Press On…
Thomas Edison made some 2,774 attempts to find the right filament for a light bulb before he finally discovered a carbon filament that would both work and last. Charles Goodyear began working in the 1830’s on a process to harden rubber. In 1839, he accidentally dropped some rubber and sulfur into a hot frying pan, and to his amazement, it hardened. However, it wasn’t until 1844 that he was able to develop a consistent process and patent it.
Alexander Graham Bell began work on existing technology to transmit speech over telegraph wires. After two years of labor, he was finally about to transmit voice over a wire, resulting in the telephone. An engineer named Charles Babbage proposed an analytical engine in 1833, but not until 1943 was “Colossus” built, a British device used in code breaking. It is generally considered the first true computer. It took another thirty years for technology to shrink to a personal computer. Hundreds of people, working for over a century, finally succeeded in making computing power accessible to us all.
There is no way to get an accurate account of the total number of rockets that failed before Apollo 11 finally landed on the moon. Every time a multi-million-dollar rocket exploded, NASA engineers would ask, “What did we learn from this failure?”
During the 2020 Tokyo Olympics, Australian Patrick Tiernan was keeping pace with the leaders in the men’s 10,000-meter run. About 200 meters from the finish line, he hit the wall (in case you are not familiar with the term, it means your body gives out and shuts down. This happens to me in a 10-meter race). The leaders surged ahead. Patrick stumbled. He got up, his legs swaying, and fell to the ground a second time, 180 meters from the finish line. Patrick’s body was saying, “We will not go further.” But Patrick got up a second time and stumbled his way to the finish line, coming in 19th place. “It’s the Olympics and I’ve been waiting for five years for it,” he said afterwards, “It was about 180 to go that I collapsed the first time. You don’t stop when you’ve got 180 meters to go.”
“Harry Potter and the Sorcerer’s Stone” was rejected by twelve publishers before finally being accepted for a publishing run of 500 books. John Grisham’s first book, “A Time to Kill,” was rejected by twenty-eight publishers. Theodore Giesel, better known as Dr. Seuss, had his first book, “To Think I Saw it on Mulberry Street,” rejected twenty-seven times.
In the Bible, there are people who had to keep trying. Noah spent a hundred years building the ark. Abraham and Sarah tried to have a baby for twenty-four years. Joseph was sold into slavery, got promoted, was falsely accused, put in prison, rose to be the head trustee, had the chance to interpret a dream for Pharaoh, and was finally made second in command of Egypt. Every time he was knocked down, he got up and started over.

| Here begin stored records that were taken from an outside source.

theorem execPageLoadComplete_keeps {a : State} (entry : Nat) (s : State) (hk : Keeps a s) :
    OutKeeps a (execPageLoadComplete entry s) := by
  unfold execPageLoadComplete
  repeat' (first
    | with_reducible assumption | with_reducible intro _ | with_reducible apply State.devWrite_keeps
    | with_reducible apply Keeps.ite | with_reducible apply OutKeeps.next | fail_if_no_progress (with_reducible apply Keeps.upd)
    | split | (dsimp only; split))

theorem execPageMissSummary_keeps {a : State} (s : State) (hk : Keeps a s) :
    OutKeeps a (execPageMissSummary s) := by
  unfold execPageMissSummary
  repeat' (first
    | with_reducible assumption | with_reducible intro _ | with_reducible apply State.event_keeps | with_reducible apply Keeps.ite
    | with_reducible apply OutKeeps.next | fail_if_no_progress (with_reducible apply Keeps.upd) | split)

theorem State.covPlan_keeps {a : State} (s : State) (c : CovSetupCmd) (hk : Keeps a s) :
    Keeps a (State.covPlan s c) := by
  unfold State.covPlan
  repeat' (first
    | with_reducible assumption | with_reducible intro _ | with_reducible apply State.put_keeps | with_reducible apply Keeps.ite
    | fail_if_no_progress (with_reducible apply Keeps.upd) | split)

theorem State.showCov_keeps {a : State} (s : State) (hk : Keeps a s) :
    Keeps a (State.showCov s) := by
  unfold State.showCov
  repeat' (first
    | with_reducible assumption | with_reducible intro _ | with_reducible apply State.put_keeps | with_reducible apply Keeps.foldl
    | with_reducible apply Keeps.foldl1 | with_reducible apply Keeps.foldl2 | with_reducible apply Keeps.ite | split)

theorem State.applyCovSetup_keeps {a : State} (s : State) (h : Hdr) (c : CovSetupCmd) (hk : Keeps a s) :
    Keeps a (State.applyCovSetup s h c) := by
  unfold State.applyCovSetup
  repeat' (first
    | with_reducible assumption | with_reducible intro _ | with_reducible apply State.showCov_keeps
    | with_reducible apply State.covPlan_keeps | with_reducible apply State.refreshPlan_keeps
    | with_reducible apply State.complete_keeps | split)

theorem execCovSetup_keeps {a : State} (h : Hdr) (c : CovSetupCmd) (s : State) (hk : Keeps a s) :
    OutKeeps a (execCovSetup h c s) := by
  unfold execCovSetup
  repeat' (first
    | with_reducible assumption | with_reducible intro _ | with_reducible apply State.acceptTimed_keeps
    | with_reducible apply OutKeeps.next | split)

theorem execCovSolveStart_keeps {a : State} (carrier : Nat) (s : State) (hk : Keeps a s) :
    OutKeeps a (execCovSolveStart carrier s) := by
  unfold execCovSolveStart
  repeat' (first
    | with_reducible assumption | with_reducible intro _ | with_reducible apply State.setF_keeps | with_reducible apply Keeps.ite
    | with_reducible apply OutKeeps.next | fail_if_no_progress (with_reducible apply Keeps.upd) | split | (dsimp only; split))

theorem execCovSolveEnd_keeps {a : State} (carrier : Nat) (s : State) (hk : Keeps a s) :
    OutKeeps a (execCovSolveEnd carrier s) := by
  unfold execCovSolveEnd
  repeat' (first
    | with_reducible assumption | with_reducible intro _ | with_reducible apply State.holdBeamSwap_keeps
    | with_reducible apply State.doWrite_keeps | with_reducible apply State.queueWrite_keeps
    | with_reducible apply State.event_keeps | with_reducible apply State.fresh_keeps | with_reducible apply State.put_keeps
    | with_reducible apply Keeps.ite | with_reducible apply OutKeeps.next | fail_if_no_progress (with_reducible apply Keeps.upd)
    | split | (dsimp only; split))

theorem execRenormalisation_keeps {a : State} (s : State) (hk : Keeps a s) :
    OutKeeps a (execRenormalisation s) := by
  unfold execRenormalisation
  repeat' (first
    | with_reducible assumption | with_reducible intro _ | with_reducible apply State.event_keeps | with_reducible apply Keeps.ite
    | with_reducible apply OutKeeps.next | fail_if_no_progress (with_reducible apply Keeps.upd) | split | (dsimp only; split))

theorem State.acdPlan_keeps {a : State} (s : State) (c : AcdCmd) (hk : Keeps a s) :
    Keeps a (State.acdPlan s c) := by
  unfold State.acdPlan
  repeat' (first
    | with_reducible assumption | with_reducible intro _ | with_reducible apply State.put_keeps | with_reducible apply Keeps.ite
    | fail_if_no_progress (with_reducible apply Keeps.upd) | split)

Moses kept the people of Israel on the move for an extra forty years before they could enter the Promised Land. David was anointed King, but waited fifteen years before he actually became King. Jeremiah preached for forty years, warning people to turn to God. They never did. Paul was converted between 33 and 36 AD. He waited ten years before his first missionary journey.
What do all these stories have in common? These people did not give up. They pressed on. Failure was a teacher, not a dead end.
In the last years of his life, Paul wrote, “I press on toward the goal to win the prize for which God has called me heavenward in Christ Jesus.” What was the goal Paul pressed towards? It was not, as many think, his reward in heaven. Paul explained, “I want to know Christ—yes, to know the power of his resurrection and participation in his sufferings, becoming like him in his death, and so, somehow, attaining to the resurrection from the dead.” Do you hear what Paul is saying? His goal was to know, to experience Jesus, and to become like him. He would not quit on that goal.
I wonder how many followers of Jesus have this as their goal. Not many, I’d wager. Somehow, we lost sight of the goal: to know Jesus and to be like Jesus. Being a Christian is not just about going to heaven; it is about living your life as Jesus would live it.
I’ve seen people who called themselves Christians quit on God. When faith was hard, when prayers were not answered, when other people who called themselves Christians acted up, they bailed out. They did not press on.
Followers of Jesus, hear this simple call: Press on. Become more and more like Jesus. When you fail, learn. When you fall, get back up. When you are rejected, try again. When you have to wait a long time, keep trying, keep believing. Press on.